*** Begin section ***
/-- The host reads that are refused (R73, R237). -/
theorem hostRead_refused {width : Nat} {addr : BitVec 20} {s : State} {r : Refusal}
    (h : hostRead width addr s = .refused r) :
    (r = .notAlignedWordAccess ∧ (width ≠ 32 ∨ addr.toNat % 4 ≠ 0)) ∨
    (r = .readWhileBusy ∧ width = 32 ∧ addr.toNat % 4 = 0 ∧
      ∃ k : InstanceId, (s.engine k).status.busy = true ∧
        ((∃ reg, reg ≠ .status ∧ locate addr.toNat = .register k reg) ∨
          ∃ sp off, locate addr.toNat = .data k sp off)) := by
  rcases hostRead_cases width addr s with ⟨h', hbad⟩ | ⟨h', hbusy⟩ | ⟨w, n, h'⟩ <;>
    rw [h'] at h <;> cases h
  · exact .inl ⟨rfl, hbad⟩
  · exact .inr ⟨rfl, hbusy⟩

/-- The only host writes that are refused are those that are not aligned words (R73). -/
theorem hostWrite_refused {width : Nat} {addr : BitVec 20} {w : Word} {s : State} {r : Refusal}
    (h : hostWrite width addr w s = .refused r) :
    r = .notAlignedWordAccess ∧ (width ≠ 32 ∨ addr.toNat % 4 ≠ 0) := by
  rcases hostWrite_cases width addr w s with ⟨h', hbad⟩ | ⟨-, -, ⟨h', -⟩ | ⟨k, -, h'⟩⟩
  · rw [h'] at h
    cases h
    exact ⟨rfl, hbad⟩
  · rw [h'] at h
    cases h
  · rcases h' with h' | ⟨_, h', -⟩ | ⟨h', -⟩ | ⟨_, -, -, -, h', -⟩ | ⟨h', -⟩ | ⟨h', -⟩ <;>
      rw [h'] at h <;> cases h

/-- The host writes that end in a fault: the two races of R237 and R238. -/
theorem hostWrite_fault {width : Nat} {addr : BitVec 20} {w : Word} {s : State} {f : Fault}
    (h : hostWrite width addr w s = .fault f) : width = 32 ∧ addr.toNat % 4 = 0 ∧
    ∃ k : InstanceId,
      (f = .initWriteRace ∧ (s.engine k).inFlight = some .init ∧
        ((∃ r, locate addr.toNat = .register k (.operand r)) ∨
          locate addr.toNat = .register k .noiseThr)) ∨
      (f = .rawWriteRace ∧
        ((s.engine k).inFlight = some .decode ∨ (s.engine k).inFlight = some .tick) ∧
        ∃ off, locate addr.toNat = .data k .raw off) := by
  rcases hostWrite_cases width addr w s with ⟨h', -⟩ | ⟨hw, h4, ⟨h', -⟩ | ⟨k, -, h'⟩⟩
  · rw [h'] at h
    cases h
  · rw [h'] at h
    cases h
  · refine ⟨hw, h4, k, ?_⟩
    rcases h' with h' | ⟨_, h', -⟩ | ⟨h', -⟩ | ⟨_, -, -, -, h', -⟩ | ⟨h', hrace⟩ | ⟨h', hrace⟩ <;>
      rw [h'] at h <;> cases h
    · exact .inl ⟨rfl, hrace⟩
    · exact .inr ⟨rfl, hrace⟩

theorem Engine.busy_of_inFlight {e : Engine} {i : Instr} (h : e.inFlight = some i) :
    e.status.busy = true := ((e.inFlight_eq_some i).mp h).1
*** End section ***
Prompt »
Among the records above, find the lines where the word "Refusal" appears and copy them.

Answer for the task »
theorem hostRead_refused {width : Nat} {addr : BitVec 20} {s : State} {r : Refusal}
theorem hostWrite_refused {width : Nat} {addr : BitVec 20} {w : Word} {s : State} {r : Refusal}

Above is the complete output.